Round 2 serving implementation: TTA + Confident/Possible/Refer tier

Implements the serving half of the handoff spec (2026-07-03-abstain-ux-serving-spec). Serving/client only — no weights change; runs on the deployed gen2a-medsiglip checkpoint. Branch: round2-abstain-serving.

What shipped

1. TTA in the predictor (`src/ai_service/src/core/models/predictor.py`)

Gen2Predictor.predict() gained a tta: bool = False argument. When on, each image is run through the model twice — original and horizontal flip (torch.flip(image, dims=[-1])) — and the sigmoid probabilities of every view are averaged before ranking. When off, behaviour is unchanged (the existing logit-space averaging across images).

Probability-space averaging is used for TTA (not logit-space) to match the measured gain: top-1 0.7360→0.7377, top-3 0.9276→0.9303.
StubPredictor.predict() accepts the same tta kwarg (ignored) so signatures stay compatible.
get_confidence_level (MC-dropout stars) is left untouched — separate mechanism.

Gated by config flag tta (env TTA, default false).

2. Tier decision in the diagnosis response

src/ai_service/src/api/v1/diagnosis.py now computes a tier from the max class probability (the model is well-calibrated, so raw max prob is the confidence):

tier	rule
confident	maxprob ≥ `tier_confident_threshold` (0.815)
possible	`tier_refer_threshold` (0.433) ≤ maxprob < confident
refer	maxprob < refer threshold

decide_tier() is a pure helper (unit-tested at the boundaries).
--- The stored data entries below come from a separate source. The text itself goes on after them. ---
-- ==== Sys2Proof/Laws/Bits.lean ====
section
/-! SUPPORT. The arithmetic of states, indexes, predecessors and groups: each operation of Operands.lean in terms of `/`, `%` and
`+`, on which omega decides. -/

namespace Sys2Proof.Machine

/-! ### States and the combined index (R52, R92) -/

theorem numStates_pos (k : Nat) : 0 < numStates k := Nat.two_pow_pos _

theorem numStates_double {k : Nat} (h : 2 ≤ k) : numStates k = 2 * 2 ^ (k - 2) := by
  rw [numStates, show k - 1 = (k - 2) + 1 by omega, pow_succ]; omega

theorem two_pow_double {k : Nat} (h : 1 ≤ k) : 2 ^ k = 2 * numStates k := by
  rw [numStates, ← pow_succ', show k - 1 + 1 = k by omega]

/-- A bit above a number that does not reach it is added to it. -/
theorem or_shiftLeft_bit {x w : Nat} (u : Bit) (h : x < 2 ^ w) : x ||| (u.toNat <<< w) = x + u.toNat * 2 ^ w := by
  cases u with
  | false => simp
  | true =>
    rw [Nat.lor_comm, ← Nat.shiftLeft_add_eq_or_of_lt h, Nat.shiftLeft_eq]
    omega

theorem combinedIndex_eq {k state : Nat} (u : Bit) (h : state < numStates k) :
    combinedIndex k state u = state + u.toNat * numStates k := or_shiftLeft_bit u h

theorem combinedIndex_lt {k state : Nat} (u : Bit) (hk : 1 ≤ k) (h : state < numStates k) :
    combinedIndex k state u < 2 ^ k := by
  rw [combinedIndex_eq u h, two_pow_double hk]
  cases u <;> simp <;> omega

theorem nextState_eq {k state : Nat} (u : Bit) (hk : 2 ≤ k) (h : state < numStates k) :
    nextState k state u = state / 2 + u.toNat * 2 ^ (k - 2) := by
  rw [nextState, Nat.shiftRight_eq_div_pow, pow_one]
  exact or_shiftLeft_bit u (by rw [numStates_double hk] at h; omega)

/-! ### Predecessors and the top bit (R121) -/

theorem and_stateMask (k t : Nat) : t &&& stateMask k = t % 2 ^ (k - 2) := Nat.and_two_pow_sub_one_eq_mod _ _

theorem pred0_eq (k t : Nat) : pred0 k t = 2 * (t % 2 ^ (k - 2)) := by
  rw [pred0, and_stateMask, Nat.or_zero, Nat.shiftLeft_eq]; omega

theorem pred1_eq (k t : Nat) : pred1 k t = 2 * (t % 2 ^ (k - 2)) + 1 := by
  rw [pred1, and_stateMask, ← Nat.shiftLeft_add_eq_or_of_lt (show 1 < 2 ^ 1 by decide), Nat.shiftLeft_eq]; omega

theorem pred0_lt {k t : Nat} (hk : 2 ≤ k) : pred0 k t < numStates k := by
  have := Nat.mod_lt t (Nat.two_pow_pos (k - 2))
  rw [pred0_eq, numStates_double hk]; omega

theorem pred1_lt {k t : Nat} (hk : 2 ≤ k) : pred1 k t < numStates k := by
  have := Nat.mod_lt t (Nat.two_pow_pos (k - 2))
  rw [pred1_eq, numStates_double hk]; omega

/-- The top bit of a state is the state shifted down to it (R121, R141). -/
theorem topBit_toNat {k t : Nat} (hk : 2 ≤ k) (h : t < numStates k) : (topBit k t).toNat = t / 2 ^ (k - 2) := by
  have hlt : t / 2 ^ (k - 2) < 2 := by
    rw [Nat.div_lt_iff_lt_mul (Nat.two_pow_pos _)]; rw [numStates_double hk] at h; exact h
  rw [topBit, Nat.testBit_eq_decide_div_mod_eq]
  interval_cases t / 2 ^ (k - 2) <;> rfl

/-- The top bit of a state and its remaining bits make it up. -/
theorem state_split {k t : Nat} (hk : 2 ≤ k) (h : t < numStates k) :
    t = (topBit k t).toNat * 2 ^ (k - 2) + t % 2 ^ (k - 2) := by
  rw [topBit_toNat hk h, mul_comm]; exact (Nat.div_add_mod _ _).symm

/-! ### Groups (R17, R56) -/

theorem hd_le_left : ∀ a b : List Bit, hd a b ≤ a.length
  | [], _ => Nat.zero_le _
  | _ :: _, [] => Nat.zero_le _
  | a :: as, b :: bs => by
    have := hd_le_left as bs
    have hb : (a != b).toNat ≤ 1 := Bool.toNat_le _
    simp only [hd, List.length_cons]; omega

theorem hd_le_right : ∀ a b : List Bit, hd a b ≤ b.length
  | [], _ => Nat.zero_le _
  | _ :: _, [] => Nat.zero_le _
  | a :: as, b :: bs => by
    have := hd_le_right as bs
    have hb : (a != b).toNat ≤ 1 := Bool.toNat_le _
    simp only [hd, List.length_cons]; omega

theorem hd_self : ∀ a : List Bit, hd a a = 0
  | [] => rfl
  | a :: as => by simp [hd, hd_self as]

/-- Two sequences of one length at distance 0 are the same. -/
theorem eq_of_hd_eq_zero : ∀ {a b : List Bit}, a.length = b.length → hd a b = 0 → a = b
  | [], [], _, _ => rfl
  | a :: as, b :: bs, hl, h => by
    have hab : (a != b).toNat = 0 := by simp only [hd] at h; omega
    have has : hd as bs = 0 := by simp only [hd] at h; omega
    have : a = b := by simpa using hab
    rw [this, eq_of_hd_eq_zero (by simpa using hl) has]

/-- Distances add up over sequences cut at the same place. -/
theorem hd_append : ∀ {a b c d : List Bit}, a.length = b.length → hd (a ++ c) (b ++ d) = hd a b + hd c d
  | [], [], _, _, _ => by simp [hd]
  | a :: as, b :: bs, c, d, h => by
    have := hd_append (a := as) (b := bs) (c := c) (d := d) (by simpa using h)
    simp only [List.cons_append, hd, this]; omega

theorem padGroup_length {n : Nat} {bits : List Bit} (h : bits.length ≤ n) : (padGroup n bits).length = n := by
  simp [padGroup]; omega

theorem padGroup_full {n : Nat} {bits : List Bit} (h : bits.length = n) : padGroup n bits = bits := by
  simp [padGroup, h]

/-! ### Bit counts and reversal (R17, R90) -/

theorem popcountBelow_le (width x : Nat) : popcountBelow width x ≤ width := by
  induction width with
  | zero => simp [popcountBelow]
  | succ w ih =>
    have : (x.testBit w).toNat ≤ 1 := Bool.toNat_le _
    simp only [popcountBelow]; omega

/-- Positions above a number's highest bit count nothing. -/
theorem popcountBelow_stable {w v x : Nat} (hx : x < 2 ^ w) (hv : w ≤ v) : popcountBelow v x = popcountBelow w x := by
  induction v with
  | zero => simp [Nat.le_zero.1 hv]
  | succ v ih =>
    rcases Nat.lt_or_ge w (v + 1) with h | h
    · have hb : x.testBit v = false :=
        Nat.testBit_eq_false_of_lt (lt_of_lt_of_le hx (Nat.pow_le_pow_right (by decide) (by omega)))
      simp [popcountBelow, hb, ih (by omega)]
    · rw [show w = v + 1 by omega]

/-- `popcount` counts the bits below any width the number fits (R17). -/
theorem popcount_eq_below {w x : Nat} (hx : x < 2 ^ w) : popcount x = popcountBelow w x := by
  have h : x < 2 ^ (x.log2 + 1) := Nat.lt_log2_self
  rcases Nat.le_total w (x.log2 + 1) with hle | hle
  · exact popcountBelow_stable hx hle
  · exact (popcountBelow_stable h hle).symm

@[simp] theorem popcount_zero : popcount 0 = 0 := by decide

@[simp] theorem parity_zero : parity 0 = false := by decide

/-- The table entry of index 0 is 0 for every polynomial (R91). -/
@[simp] theorem entry_zero (k p : Nat) : entry k p 0 = false := by simp [entry]

@[simp] theorem outputTable_length (k : Nat) (polys : List Nat) : (outputTable k polys).length = 2 ^ k := by
  simp [outputTable]

/-- The output table, entry by entry (R91, R98). -/
theorem outputTable_getD {k i : Nat} (polys : List Nat) (hi : i < 2 ^ k) (d : List Bit) :
    (outputTable k polys).getD i d = polys.map fun p => entry k p i := by
  simp [outputTable, List.getD_eq_getElem?_getD, List.getElem?_map, List.getElem?_range hi]

end Sys2Proof.Machine
end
Thresholds are config values (tier_confident_threshold, tier_refer_threshold; env TIER_CONFIDENT_THRESHOLD / TIER_REFER_THRESHOLD), not hardcoded — so they can be re-fit later on the dermatologist-cleaned test set.

3. Response contract

DiagnosisResponse (src/ai_service/src/schemas/diagnosis.py) adds: tier: "confident"|"possible"|"refer", confidence: float, refer_to_specialist: bool, highlight_count: int.

highlight_count is how many leading predictions the client highlights (the list is sorted, so these are the highest-prob ones). The client labels the first highlight_count as Recommended (confident tier) or Possible (possible tier) and the rest as Alternate:

confident → 1
possible → leading predictions with prob > possible_item_threshold (0.25), capped at 3 (top-1 always qualifies). e.g. 0.70/0.29/0.01 → 2.
refer → 0

A count (rather than a per-prediction label) keeps the change minimal and backwards-compatible, and keeps all the calibratable numbers (tier_confident_threshold, tier_refer_threshold, possible_item_threshold) in the ai-service config so they can be re-fit together on the GPU box.

Deviation from the spec, deliberate: the spec proposed predictions be the truncated tiered list (1 / 3 / []). We instead keep predictions as the full ranked list and let the client derive the tiered view from tier + confidence. Rationale: (a) both existing frontends already consume predictions as the full list, and (b) the confirmed UX is dermatologist-facing and shows all suggestions relabeled (top = “Recommended”/“Possible”, rest = “Alternate”), so the client needs the full list regardless. Truncating server-side would have broken that.

4. Gateway passthrough (`src/api_gateway/src/api/diagnosis.py`)

The /api/diagnosis handler extracted only predictions from the ai-service response. It now also forwards tier, confidence, and refer_to_specialist into the results dict that is persisted to RnRequest.response and returned to the clients.

Tests

decide_tier boundary tests (pure, always run).
Response-shape assertions extended for the new fields + tier/refer consistency.
TTA predictor test (model-gated) + a stub test asserting the tta kwarg is accepted.
uv run pytest: 12 passed, 17 skipped (model-gated without /models/gen2a). Ruff lint + format clean.

Do-after

Re-fit tier_confident_threshold / tier_refer_threshold on the dermatologist-cleaned test labels (current split has ~7–16% label noise).
Enable TTA=true in the deployed ai-service env via terraform (not ad hoc).
Client tier-based UI is a separate branch (rn_dermadetect + physician_portal), pending design review.